*DESCRIPTION OF THE TASK*
For the entries below, repeat exactly each line starting with the one that contains "cons x t ih =>" and going on through the one that contains "by entry. -/", and no others.

*Collected data entries*
== Segment start ==
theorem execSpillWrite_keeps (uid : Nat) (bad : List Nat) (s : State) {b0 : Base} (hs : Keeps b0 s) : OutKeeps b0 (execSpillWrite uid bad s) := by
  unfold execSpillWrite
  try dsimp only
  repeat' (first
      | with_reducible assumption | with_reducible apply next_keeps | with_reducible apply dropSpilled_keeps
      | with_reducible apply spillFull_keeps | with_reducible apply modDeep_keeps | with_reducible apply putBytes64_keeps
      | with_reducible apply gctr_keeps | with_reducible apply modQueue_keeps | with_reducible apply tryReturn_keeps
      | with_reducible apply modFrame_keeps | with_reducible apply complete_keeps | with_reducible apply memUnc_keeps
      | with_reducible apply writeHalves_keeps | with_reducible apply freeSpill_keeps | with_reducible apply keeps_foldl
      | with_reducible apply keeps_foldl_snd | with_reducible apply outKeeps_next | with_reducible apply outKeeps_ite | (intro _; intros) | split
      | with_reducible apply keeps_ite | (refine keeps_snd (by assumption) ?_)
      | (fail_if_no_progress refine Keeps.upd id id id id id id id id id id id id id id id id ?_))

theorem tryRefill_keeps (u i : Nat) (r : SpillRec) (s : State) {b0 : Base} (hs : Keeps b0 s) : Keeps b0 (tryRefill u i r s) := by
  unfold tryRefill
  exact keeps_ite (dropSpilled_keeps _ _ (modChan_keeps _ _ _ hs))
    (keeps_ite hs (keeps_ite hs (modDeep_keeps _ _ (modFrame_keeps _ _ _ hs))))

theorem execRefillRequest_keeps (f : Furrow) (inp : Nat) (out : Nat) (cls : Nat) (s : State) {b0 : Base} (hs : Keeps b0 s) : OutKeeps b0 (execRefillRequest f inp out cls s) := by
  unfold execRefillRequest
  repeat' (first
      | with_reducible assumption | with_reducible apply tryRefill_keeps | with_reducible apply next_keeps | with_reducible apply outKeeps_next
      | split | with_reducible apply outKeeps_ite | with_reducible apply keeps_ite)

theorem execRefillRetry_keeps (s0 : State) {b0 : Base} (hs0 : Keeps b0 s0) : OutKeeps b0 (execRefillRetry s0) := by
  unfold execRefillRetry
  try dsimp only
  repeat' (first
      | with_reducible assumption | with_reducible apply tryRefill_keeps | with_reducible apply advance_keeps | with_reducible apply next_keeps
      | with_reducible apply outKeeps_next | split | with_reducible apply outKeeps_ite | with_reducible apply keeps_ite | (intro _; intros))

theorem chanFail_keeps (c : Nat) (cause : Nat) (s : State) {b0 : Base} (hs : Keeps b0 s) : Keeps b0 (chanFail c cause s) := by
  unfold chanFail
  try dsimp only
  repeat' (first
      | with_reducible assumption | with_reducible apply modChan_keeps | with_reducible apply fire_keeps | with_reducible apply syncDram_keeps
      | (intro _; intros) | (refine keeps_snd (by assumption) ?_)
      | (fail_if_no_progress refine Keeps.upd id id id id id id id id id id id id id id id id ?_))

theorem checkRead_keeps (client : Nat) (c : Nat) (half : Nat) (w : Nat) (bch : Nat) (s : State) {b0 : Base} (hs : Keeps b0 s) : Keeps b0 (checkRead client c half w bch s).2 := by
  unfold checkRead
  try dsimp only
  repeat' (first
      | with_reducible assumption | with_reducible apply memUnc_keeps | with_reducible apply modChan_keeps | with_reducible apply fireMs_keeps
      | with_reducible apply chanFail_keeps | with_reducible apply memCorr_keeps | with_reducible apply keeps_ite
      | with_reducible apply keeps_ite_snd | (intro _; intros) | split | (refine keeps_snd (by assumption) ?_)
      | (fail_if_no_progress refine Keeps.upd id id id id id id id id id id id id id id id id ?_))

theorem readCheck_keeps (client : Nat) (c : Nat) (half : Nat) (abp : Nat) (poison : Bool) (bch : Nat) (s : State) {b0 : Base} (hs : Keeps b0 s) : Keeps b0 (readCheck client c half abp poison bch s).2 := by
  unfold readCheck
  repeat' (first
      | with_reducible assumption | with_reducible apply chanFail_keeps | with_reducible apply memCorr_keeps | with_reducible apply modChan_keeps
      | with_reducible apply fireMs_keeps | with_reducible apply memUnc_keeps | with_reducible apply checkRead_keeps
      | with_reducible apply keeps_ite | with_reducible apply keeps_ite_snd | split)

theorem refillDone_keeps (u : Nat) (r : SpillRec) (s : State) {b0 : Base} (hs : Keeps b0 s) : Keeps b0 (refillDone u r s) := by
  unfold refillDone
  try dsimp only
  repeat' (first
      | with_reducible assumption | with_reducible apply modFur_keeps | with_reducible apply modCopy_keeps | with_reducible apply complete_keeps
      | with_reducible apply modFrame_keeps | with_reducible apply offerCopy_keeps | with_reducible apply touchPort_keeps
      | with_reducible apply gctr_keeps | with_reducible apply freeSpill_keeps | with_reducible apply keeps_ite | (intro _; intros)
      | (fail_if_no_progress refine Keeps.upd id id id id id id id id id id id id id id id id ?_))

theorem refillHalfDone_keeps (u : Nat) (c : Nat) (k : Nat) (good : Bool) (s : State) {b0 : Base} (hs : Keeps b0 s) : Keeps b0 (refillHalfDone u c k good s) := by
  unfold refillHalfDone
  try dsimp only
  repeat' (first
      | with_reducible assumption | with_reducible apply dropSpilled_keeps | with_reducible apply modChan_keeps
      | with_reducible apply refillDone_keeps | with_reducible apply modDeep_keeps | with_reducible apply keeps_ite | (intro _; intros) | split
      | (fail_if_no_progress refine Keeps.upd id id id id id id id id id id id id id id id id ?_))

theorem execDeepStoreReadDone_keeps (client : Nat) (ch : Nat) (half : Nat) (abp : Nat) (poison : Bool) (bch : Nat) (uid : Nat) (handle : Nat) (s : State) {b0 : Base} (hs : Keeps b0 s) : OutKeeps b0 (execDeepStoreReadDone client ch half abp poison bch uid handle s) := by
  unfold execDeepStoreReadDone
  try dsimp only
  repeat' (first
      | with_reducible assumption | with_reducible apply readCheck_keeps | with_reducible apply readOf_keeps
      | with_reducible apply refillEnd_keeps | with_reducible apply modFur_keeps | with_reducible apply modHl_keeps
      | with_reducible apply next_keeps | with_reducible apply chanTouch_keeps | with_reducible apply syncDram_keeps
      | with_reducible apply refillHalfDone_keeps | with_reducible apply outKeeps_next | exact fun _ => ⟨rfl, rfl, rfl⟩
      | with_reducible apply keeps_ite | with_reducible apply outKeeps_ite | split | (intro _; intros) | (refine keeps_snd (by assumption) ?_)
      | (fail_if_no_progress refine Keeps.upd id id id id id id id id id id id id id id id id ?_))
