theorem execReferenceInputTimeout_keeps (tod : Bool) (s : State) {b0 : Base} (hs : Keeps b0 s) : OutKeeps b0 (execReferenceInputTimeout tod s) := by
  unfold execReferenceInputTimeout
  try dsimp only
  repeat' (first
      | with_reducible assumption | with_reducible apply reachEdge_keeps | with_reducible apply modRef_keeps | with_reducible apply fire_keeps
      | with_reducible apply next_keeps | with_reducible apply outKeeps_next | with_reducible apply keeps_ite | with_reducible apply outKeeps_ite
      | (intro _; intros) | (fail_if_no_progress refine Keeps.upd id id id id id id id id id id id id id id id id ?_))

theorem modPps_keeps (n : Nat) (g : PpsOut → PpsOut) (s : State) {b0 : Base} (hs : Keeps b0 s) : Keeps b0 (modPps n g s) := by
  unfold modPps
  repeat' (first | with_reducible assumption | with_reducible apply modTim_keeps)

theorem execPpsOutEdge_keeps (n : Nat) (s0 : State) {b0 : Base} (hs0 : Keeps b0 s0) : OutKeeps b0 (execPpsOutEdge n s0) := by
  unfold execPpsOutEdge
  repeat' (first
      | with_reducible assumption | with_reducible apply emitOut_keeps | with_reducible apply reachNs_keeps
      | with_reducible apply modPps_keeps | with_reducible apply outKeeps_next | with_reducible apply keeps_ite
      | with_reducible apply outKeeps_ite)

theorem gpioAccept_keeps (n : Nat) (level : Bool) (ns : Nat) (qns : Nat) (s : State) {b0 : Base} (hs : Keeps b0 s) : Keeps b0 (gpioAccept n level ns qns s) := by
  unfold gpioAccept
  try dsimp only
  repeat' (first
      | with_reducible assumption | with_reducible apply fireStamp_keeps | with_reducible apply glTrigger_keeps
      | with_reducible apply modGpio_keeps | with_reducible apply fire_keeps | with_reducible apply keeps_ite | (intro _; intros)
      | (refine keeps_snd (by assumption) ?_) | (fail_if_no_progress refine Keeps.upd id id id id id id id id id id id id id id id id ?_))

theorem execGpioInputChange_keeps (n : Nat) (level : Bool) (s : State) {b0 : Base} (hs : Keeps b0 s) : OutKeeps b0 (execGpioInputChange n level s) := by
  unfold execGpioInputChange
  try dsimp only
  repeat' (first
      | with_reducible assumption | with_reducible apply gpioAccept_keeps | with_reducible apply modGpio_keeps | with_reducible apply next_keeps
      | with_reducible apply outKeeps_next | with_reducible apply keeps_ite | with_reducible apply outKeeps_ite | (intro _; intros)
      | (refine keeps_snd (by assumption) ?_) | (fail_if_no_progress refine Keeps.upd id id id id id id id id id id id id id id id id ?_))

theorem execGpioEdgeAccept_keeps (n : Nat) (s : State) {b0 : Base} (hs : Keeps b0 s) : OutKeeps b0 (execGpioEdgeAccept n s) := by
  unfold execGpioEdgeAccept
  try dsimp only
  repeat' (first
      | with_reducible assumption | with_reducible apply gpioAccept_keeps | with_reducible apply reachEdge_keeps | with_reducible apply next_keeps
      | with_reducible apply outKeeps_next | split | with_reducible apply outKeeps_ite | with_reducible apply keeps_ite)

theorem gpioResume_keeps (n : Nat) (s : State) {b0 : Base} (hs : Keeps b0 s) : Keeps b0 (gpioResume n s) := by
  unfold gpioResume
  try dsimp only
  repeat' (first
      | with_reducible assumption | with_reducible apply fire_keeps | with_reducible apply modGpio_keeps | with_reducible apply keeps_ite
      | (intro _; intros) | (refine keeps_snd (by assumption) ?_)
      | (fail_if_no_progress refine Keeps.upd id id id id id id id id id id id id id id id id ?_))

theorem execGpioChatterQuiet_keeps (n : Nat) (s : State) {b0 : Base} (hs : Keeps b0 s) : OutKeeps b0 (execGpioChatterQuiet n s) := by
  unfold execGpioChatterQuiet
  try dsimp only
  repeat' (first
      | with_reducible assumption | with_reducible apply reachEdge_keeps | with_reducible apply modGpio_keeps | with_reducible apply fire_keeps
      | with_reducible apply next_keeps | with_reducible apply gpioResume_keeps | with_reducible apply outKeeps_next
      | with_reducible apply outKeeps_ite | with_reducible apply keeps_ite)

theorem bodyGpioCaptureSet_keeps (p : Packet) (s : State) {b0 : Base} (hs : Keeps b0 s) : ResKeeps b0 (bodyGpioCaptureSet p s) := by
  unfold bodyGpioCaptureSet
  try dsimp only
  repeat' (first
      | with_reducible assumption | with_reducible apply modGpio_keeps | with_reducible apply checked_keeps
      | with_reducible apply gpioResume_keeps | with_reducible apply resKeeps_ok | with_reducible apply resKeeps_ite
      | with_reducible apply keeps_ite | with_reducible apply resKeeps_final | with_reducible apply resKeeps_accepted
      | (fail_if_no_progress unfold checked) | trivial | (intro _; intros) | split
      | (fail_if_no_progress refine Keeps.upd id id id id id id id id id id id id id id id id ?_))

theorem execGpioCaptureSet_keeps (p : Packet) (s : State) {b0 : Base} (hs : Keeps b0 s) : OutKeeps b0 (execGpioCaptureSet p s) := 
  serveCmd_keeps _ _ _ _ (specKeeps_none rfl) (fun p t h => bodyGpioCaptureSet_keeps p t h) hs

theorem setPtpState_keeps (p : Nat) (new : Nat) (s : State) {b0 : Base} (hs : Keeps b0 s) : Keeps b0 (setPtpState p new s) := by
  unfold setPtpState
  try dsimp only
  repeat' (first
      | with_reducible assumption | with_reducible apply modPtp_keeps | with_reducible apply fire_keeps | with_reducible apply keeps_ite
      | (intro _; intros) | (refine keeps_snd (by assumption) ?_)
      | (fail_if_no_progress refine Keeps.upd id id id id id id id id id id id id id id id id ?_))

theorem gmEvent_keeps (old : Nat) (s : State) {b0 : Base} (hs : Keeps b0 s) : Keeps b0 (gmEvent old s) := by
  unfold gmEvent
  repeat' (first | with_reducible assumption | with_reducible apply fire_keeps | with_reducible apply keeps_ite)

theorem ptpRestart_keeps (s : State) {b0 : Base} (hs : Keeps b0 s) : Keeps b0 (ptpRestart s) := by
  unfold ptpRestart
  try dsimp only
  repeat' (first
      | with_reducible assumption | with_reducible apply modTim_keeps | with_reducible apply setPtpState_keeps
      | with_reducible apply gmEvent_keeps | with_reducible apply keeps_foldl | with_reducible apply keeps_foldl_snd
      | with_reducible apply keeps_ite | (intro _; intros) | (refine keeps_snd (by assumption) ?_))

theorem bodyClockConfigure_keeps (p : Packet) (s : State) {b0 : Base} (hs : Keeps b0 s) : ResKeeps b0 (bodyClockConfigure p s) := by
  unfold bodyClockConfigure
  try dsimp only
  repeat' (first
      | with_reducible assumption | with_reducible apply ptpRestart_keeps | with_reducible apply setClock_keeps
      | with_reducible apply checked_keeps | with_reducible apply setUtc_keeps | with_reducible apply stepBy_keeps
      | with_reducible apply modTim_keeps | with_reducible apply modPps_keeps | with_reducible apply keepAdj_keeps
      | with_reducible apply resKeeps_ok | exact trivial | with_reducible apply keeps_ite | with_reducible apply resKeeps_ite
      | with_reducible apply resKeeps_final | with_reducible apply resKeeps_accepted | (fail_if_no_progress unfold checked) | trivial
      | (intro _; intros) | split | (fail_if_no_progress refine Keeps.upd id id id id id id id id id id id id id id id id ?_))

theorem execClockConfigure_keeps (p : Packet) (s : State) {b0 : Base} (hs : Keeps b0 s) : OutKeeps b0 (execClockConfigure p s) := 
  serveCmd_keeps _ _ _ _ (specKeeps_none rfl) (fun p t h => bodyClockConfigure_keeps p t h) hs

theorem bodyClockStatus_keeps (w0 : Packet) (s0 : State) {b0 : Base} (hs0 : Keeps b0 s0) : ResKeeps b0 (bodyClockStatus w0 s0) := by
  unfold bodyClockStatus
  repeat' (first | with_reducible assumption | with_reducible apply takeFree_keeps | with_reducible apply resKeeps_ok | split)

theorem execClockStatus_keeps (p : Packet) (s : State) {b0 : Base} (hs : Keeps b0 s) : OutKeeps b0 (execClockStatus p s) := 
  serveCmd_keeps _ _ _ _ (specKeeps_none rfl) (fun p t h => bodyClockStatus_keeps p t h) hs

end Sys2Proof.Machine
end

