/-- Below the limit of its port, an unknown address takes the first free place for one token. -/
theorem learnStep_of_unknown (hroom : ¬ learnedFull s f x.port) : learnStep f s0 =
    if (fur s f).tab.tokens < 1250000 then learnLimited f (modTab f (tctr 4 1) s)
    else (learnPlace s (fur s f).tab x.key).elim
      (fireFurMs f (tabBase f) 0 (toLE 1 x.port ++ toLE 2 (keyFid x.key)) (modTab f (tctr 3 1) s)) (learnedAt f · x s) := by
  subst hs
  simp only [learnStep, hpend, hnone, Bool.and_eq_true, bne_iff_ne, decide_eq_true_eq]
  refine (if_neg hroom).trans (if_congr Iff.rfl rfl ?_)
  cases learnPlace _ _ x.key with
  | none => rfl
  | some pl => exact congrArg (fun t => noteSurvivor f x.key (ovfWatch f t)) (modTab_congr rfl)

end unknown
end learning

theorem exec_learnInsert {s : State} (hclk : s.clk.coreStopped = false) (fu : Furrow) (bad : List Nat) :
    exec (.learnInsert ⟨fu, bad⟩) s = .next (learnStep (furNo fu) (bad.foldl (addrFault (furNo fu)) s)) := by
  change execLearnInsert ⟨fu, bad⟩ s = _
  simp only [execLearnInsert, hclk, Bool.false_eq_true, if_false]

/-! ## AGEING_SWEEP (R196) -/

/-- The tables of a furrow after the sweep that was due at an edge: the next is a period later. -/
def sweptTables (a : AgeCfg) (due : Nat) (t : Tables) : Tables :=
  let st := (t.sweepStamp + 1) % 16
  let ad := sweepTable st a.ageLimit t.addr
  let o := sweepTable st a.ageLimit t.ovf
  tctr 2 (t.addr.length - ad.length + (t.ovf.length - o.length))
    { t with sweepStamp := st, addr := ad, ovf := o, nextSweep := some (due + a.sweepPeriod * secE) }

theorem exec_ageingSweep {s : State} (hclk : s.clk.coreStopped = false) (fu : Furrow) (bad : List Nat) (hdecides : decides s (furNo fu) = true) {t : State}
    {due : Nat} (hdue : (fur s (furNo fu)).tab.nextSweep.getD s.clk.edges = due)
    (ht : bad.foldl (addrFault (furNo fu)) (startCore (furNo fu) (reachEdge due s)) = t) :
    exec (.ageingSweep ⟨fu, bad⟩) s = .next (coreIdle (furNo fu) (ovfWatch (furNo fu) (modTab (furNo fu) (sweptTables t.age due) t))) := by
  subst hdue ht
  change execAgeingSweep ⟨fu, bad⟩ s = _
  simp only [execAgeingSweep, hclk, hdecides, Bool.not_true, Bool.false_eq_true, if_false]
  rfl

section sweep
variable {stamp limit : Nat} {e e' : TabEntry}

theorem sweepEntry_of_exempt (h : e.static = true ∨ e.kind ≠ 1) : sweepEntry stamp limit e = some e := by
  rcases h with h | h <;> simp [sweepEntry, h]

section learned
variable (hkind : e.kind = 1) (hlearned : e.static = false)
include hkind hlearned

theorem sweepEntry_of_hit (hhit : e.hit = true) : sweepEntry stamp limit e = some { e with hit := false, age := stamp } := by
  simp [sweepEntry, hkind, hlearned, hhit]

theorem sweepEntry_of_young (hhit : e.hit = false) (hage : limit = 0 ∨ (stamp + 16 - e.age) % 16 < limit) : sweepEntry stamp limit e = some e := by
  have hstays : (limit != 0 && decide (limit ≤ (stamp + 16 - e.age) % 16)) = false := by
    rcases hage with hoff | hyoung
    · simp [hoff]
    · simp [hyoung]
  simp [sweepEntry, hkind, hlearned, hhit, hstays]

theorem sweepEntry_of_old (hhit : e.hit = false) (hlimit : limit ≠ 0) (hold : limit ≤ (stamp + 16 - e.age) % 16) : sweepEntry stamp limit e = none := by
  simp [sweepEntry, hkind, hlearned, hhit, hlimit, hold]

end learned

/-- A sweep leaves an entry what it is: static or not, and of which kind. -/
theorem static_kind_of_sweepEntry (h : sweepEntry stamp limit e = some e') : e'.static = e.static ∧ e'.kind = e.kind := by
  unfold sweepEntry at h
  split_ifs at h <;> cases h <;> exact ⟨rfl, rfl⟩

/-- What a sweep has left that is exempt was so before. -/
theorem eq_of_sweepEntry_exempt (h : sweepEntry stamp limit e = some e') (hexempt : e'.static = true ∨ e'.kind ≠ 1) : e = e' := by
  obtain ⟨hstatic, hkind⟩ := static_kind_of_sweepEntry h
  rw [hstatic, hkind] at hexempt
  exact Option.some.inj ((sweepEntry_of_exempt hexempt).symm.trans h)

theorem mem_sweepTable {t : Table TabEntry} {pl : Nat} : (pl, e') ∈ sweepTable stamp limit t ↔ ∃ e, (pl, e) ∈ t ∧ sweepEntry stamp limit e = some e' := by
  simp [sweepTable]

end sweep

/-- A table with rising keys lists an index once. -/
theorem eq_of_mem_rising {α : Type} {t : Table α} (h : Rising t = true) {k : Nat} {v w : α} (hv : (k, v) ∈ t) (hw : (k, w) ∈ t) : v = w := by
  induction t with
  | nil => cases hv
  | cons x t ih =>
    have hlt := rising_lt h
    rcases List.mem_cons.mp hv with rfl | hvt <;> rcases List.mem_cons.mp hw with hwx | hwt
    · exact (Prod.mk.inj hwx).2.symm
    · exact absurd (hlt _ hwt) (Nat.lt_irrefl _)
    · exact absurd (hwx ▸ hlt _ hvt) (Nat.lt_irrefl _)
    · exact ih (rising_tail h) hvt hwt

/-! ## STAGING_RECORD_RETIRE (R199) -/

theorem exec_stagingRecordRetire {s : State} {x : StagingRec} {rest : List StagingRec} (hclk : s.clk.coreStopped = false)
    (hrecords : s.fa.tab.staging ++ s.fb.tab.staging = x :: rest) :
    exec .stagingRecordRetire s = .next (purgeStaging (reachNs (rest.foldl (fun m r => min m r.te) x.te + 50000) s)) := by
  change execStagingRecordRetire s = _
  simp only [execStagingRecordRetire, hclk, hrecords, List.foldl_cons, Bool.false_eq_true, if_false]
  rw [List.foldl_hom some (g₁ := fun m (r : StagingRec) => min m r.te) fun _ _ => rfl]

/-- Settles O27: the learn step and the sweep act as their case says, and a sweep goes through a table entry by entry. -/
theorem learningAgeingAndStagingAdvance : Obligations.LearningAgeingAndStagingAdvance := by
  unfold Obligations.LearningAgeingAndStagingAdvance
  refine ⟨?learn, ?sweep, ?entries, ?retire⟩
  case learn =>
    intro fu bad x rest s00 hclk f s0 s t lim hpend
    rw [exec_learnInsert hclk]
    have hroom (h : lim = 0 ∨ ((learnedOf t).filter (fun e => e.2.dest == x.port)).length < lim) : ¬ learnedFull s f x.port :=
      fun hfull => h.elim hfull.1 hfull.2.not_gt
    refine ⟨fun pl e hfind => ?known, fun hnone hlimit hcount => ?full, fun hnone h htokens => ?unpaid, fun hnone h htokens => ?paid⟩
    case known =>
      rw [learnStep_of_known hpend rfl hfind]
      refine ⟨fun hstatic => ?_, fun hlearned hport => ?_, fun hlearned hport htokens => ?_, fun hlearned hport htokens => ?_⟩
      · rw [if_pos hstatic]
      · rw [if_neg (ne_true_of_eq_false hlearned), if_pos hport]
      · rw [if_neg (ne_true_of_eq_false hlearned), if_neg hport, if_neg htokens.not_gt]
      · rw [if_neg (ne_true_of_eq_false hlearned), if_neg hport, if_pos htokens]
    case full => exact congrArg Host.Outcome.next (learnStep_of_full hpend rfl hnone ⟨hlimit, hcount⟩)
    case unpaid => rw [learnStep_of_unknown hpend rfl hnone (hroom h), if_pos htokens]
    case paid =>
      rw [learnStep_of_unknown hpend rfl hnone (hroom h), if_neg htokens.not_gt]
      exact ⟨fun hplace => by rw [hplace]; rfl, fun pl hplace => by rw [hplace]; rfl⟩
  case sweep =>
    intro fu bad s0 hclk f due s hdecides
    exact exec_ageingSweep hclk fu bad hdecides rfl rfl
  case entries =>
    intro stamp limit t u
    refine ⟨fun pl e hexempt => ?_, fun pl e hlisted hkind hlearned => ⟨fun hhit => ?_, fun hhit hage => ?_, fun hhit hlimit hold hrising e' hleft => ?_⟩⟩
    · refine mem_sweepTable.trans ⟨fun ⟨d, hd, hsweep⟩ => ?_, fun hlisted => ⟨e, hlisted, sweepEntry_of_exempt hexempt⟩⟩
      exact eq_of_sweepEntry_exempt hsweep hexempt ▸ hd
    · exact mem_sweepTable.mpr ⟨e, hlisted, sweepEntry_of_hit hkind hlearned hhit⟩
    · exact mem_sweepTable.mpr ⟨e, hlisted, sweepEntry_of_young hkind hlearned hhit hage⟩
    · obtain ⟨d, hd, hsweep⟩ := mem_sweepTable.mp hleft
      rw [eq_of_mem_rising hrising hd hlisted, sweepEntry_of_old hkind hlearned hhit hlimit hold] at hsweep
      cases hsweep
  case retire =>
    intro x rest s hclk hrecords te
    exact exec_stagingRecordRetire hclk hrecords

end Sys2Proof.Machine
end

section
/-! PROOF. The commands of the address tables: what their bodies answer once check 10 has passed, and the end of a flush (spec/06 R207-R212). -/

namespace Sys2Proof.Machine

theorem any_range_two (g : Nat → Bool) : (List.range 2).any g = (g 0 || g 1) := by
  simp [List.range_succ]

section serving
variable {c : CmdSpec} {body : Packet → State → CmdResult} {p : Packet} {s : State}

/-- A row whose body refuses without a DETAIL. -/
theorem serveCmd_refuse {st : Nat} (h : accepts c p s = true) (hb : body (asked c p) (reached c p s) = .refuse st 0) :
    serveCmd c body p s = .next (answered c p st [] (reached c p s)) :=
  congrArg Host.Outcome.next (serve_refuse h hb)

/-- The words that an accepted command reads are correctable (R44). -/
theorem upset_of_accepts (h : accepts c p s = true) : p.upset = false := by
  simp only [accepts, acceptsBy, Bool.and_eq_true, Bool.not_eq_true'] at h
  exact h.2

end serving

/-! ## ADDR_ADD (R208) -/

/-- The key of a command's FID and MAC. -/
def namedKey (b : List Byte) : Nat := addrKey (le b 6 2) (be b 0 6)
== Segment end ==
*WRITTEN RESPONSE*
  | cons x t ih =>
    have hlt := rising_lt h
    rcases List.mem_cons.mp hv with rfl | hvt <;> rcases List.mem_cons.mp hw with hwx | hwt
    · exact (Prod.mk.inj hwx).2.symm
    · exact absurd (hlt _ hwt) (Nat.lt_irrefl _)
    · exact absurd (hwx ▸ hlt _ hvt) (Nat.lt_irrefl _)
    · exact ih (rising_tail h) hvt hwt

/-! ## STAGING_RECORD_RETIRE (R199) -/

theorem exec_stagingRecordRetire {s : State} {x : StagingRec} {rest : List StagingRec} (hclk : s.clk.coreStopped = false)
    (hrecords : s.fa.tab.staging ++ s.fb.tab.staging = x :: rest) :
    exec .stagingRecordRetire s = .next (purgeStaging (reachNs (rest.foldl (fun m r => min m r.te) x.te + 50000) s)) := by
  change execStagingRecordRetire s = _
  simp only [execStagingRecordRetire, hclk, hrecords, List.foldl_cons, Bool.false_eq_true, if_false]
  rw [List.foldl_hom some (g₁ := fun m (r : StagingRec) => min m r.te) fun _ _ => rfl]

/-- Settles O27: the learn step and the sweep act as their case says, and a sweep goes through a table entry by entry. -/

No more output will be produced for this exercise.